Dataset entries:
-- ==== Sys2Proof/Laws/State.lean ====
section
/-! SUPPORT. One lemma per field for each shared update of State, true by rfl, so that no later proof unfolds the
update. -/

namespace Sys2Proof.Machine

variable (s : State)

/-! ## The start-of-command clear (60_exceptions R184) -/

@[simp] theorem beginCommand_fpFmt : s.beginCommand.fpFmt = s.fpFmt := rfl
@[simp] theorem beginCommand_strategy : s.beginCommand.strategy = s.strategy := rfl
@[simp] theorem beginCommand_msel : s.beginCommand.msel = s.msel := rfl
@[simp] theorem beginCommand_stage : s.beginCommand.stage = s.stage := rfl
@[simp] theorem beginCommand_busy : s.beginCommand.busy = s.busy := rfl
@[simp] theorem beginCommand_lutValid : s.beginCommand.lutValid = s.lutValid := rfl
@[simp] theorem beginCommand_trunc : s.beginCommand.trunc = s.trunc := rfl
@[simp] theorem beginCommand_wign : s.beginCommand.wign = false := rfl
@[simp] theorem beginCommand_err : s.beginCommand.err = .none := rfl
@[simp] theorem beginCommand_width : s.beginCommand.width = s.width := rfl
@[simp] theorem beginCommand_height : s.beginCommand.height = s.height := rfl
@[simp] theorem beginCommand_bps : s.beginCommand.bps = s.bps := rfl
@[simp] theorem beginCommand_spp : s.beginCommand.spp = s.spp := rfl
@[simp] theorem beginCommand_isRgb : s.beginCommand.isRgb = s.isRgb := rfl
@[simp] theorem beginCommand_isContig : s.beginCommand.isContig = s.isContig := rfl
@[simp] theorem beginCommand_rowsPerStrip : s.beginCommand.rowsPerStrip = s.rowsPerStrip := rfl
@[simp] theorem beginCommand_rowsDone : s.beginCommand.rowsDone = s.rowsDone := rfl
@[simp] theorem beginCommand_gammaIn : s.beginCommand.gammaIn = s.gammaIn := rfl
@[simp] theorem beginCommand_gammaOut : s.beginCommand.gammaOut = s.gammaOut := rfl
@[simp] theorem beginCommand_pixIn : s.beginCommand.pixIn = s.pixIn := rfl
@[simp] theorem beginCommand_pixOut : s.beginCommand.pixOut = s.pixOut := rfl
@[simp] theorem beginCommand_fv : s.beginCommand.fv = s.fv := rfl
@[simp] theorem beginCommand_dlut : s.beginCommand.dlut = s.dlut := rfl
@[simp] theorem beginCommand_elut : s.beginCommand.elut = s.elut := rfl
@[simp] theorem beginCommand_inBuf : s.beginCommand.inBuf = s.inBuf := rfl
@[simp] theorem beginCommand_outBuf : s.beginCommand.outBuf = s.outBuf := rfl
@[simp] theorem beginCommand_pend : s.beginCommand.pend = s.pend := rfl
@[simp] theorem beginCommand_answer : s.beginCommand.answer = s.answer := rfl
@[simp] theorem beginCommand_outMeta : s.beginCommand.outMeta = s.outMeta := rfl
@[simp] theorem beginCommand_outRows : s.beginCommand.outRows = s.outRows := rfl
@[simp] theorem beginCommand_requests : s.beginCommand.requests = s.requests := rfl
@[simp] theorem beginCommand_replies : s.beginCommand.replies = s.replies := rfl
@[simp] theorem beginCommand_host : s.beginCommand.host = s.host := rfl
@[simp] theorem beginCommand_reads : s.beginCommand.reads = s.reads := rfl
@[simp] theorem beginCommand_checkFailed : s.beginCommand.checkFailed = s.checkFailed := rfl
@[simp] theorem beginCommand_sched : s.beginCommand.sched = s.sched := rfl
@[simp] theorem beginCommand_draws : s.beginCommand.draws = s.draws := rfl

@[simp] theorem beginCommand_gi : s.beginCommand.gi = s.gi := rfl
@[simp] theorem beginCommand_go : s.beginCommand.go = s.go := rfl
@[simp] theorem beginCommand_lanes : s.beginCommand.lanes = s.lanes := rfl
@[simp] theorem beginCommand_decodeSample (x : Sample) : s.beginCommand.decodeSample x = s.decodeSample x := rfl
@[simp] theorem beginCommand_encodeValue (c : F64) : s.beginCommand.encodeValue c = s.encodeValue c := rfl
@[simp] theorem beginCommand_convPixel (m : Matrix3) (px : Lanes Sample) :
    s.beginCommand.convPixel m px = s.convPixel m px := rfl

◆ HOW TO COMPLETE THIS TASK
Your response should be an exact copy of all the records.

◆ WRITTEN REPLY
-- ==== Sys2Proof/Laws/State.lean ====
section
/-! SUPPORT. One lemma per field for each shared update of State, true by rfl, so that no later proof unfolds the
update. -/

namespace Sys2Proof.Machine

variable (s : State)

/-! ## The start-of-command clear (60_exceptions R184) -/

@[simp] theorem beginCommand_fpFmt : s.beginCommand.fpFmt = s.fpFmt := rfl
@[simp] theorem beginCommand_strategy : s.beginCommand.strategy = s.strategy := rfl
@[simp] theorem beginCommand_msel : s.beginCommand.msel = s.msel := rfl
@[simp] theorem beginCommand_stage : s.beginCommand.stage = s.stage := rfl
@[simp] theorem beginCommand_busy : s.beginCommand.busy = s.busy := rfl
@[simp] theorem beginCommand_lutValid : s.beginCommand.lutValid = s.lutValid := rfl
@[simp] theorem beginCommand_trunc : s.beginCommand.trunc = s.trunc := rfl
@[simp] theorem beginCommand_wign : s.beginCommand.wign = false := rfl
@[simp] theorem beginCommand_err : s.beginCommand.err = .none := rfl
@[simp] theorem beginCommand_width : s.beginCommand.width = s.width := rfl
@[simp] theorem beginCommand_height : s.beginCommand.height = s.height := rfl
@[simp] theorem beginCommand_bps : s.beginCommand.bps = s.bps := rfl
@[simp] theorem beginCommand_spp : s.beginCommand.spp = s.spp := rfl
@[simp] theorem beginCommand_isRgb : s.beginCommand.isRgb = s.isRgb := rfl
@[simp] theorem beginCommand_isContig : s.beginCommand.isContig = s.isContig := rfl
@[simp] theorem beginCommand_rowsPerStrip : s.beginCommand.rowsPerStrip = s.rowsPerStrip := rfl
@[simp] theorem beginCommand_rowsDone : s.beginCommand.rowsDone = s.rowsDone := rfl
@[simp] theorem beginCommand_gammaIn : s.beginCommand.gammaIn = s.gammaIn := rfl
@[simp] theorem beginCommand_gammaOut : s.beginCommand.gammaOut = s.gammaOut := rfl
@[simp] theorem beginCommand_pixIn : s.beginCommand.pixIn = s.pixIn := rfl
@[simp] theorem beginCommand_pixOut : s.beginCommand.pixOut = s.pixOut := rfl
@[simp] theorem beginCommand_fv : s.beginCommand.fv = s.fv := rfl
@[simp] theorem beginCommand_dlut : s.beginCommand.dlut = s.dlut := rfl
@[simp] theorem beginCommand_elut : s.beginCommand.elut = s.elut := rfl
@[simp] theorem beginCommand_inBuf : s.beginCommand.inBuf = s.inBuf := rfl
@[simp] theorem beginCommand_outBuf : s.beginCommand.outBuf = s.outBuf := rfl
@[simp] theorem beginCommand_pend : s.beginCommand.pend = s.pend := rfl
@[simp] theorem beginCommand_answer : s.beginCommand.answer = s.answer := rfl
@[simp] theorem beginCommand_outMeta : s.beginCommand.outMeta = s.outMeta := rfl
@[simp] theorem beginCommand_outRows : s.beginCommand.outRows = s.outRows := rfl
@[simp] theorem beginCommand_requests : s.beginCommand.requests = s.requests := rfl
@[simp] theorem beginCommand_replies : s.beginCommand.replies = s.replies := rfl
@[simp] theorem beginCommand_host : s.beginCommand.host = s.host := rfl
@[simp] theorem beginCommand_reads : s.beginCommand.reads = s.reads := rfl
@[simp] theorem beginCommand_checkFailed : s.beginCommand.checkFailed = s.checkFailed := rfl
@[simp] theorem beginCommand_sched : s.beginCommand.sched = s.sched := rfl
@[simp] theorem beginCommand_draws : s.beginCommand.draws = s.draws := rfl

@[simp] theorem beginCommand_gi : s.beginCommand.gi = s.gi := rfl
@[simp] theorem beginCommand_go : s.beginCommand.go = s.go := rfl
@[simp] theorem beginCommand_lanes : s.beginCommand.lanes = s.lanes := rfl
@[simp] theorem beginCommand_decodeSample (x : Sample) : s.beginCommand.decodeSample x = s.decodeSample x := rfl
@[simp] theorem beginCommand_encodeValue (c : F64) : s.beginCommand.encodeValue c = s.encodeValue c := rfl
@[simp] theorem beginCommand_convPixel (m : Matrix3) (px : Lanes Sample) :
    s.beginCommand.convPixel m px = s.convPixel m px := rfl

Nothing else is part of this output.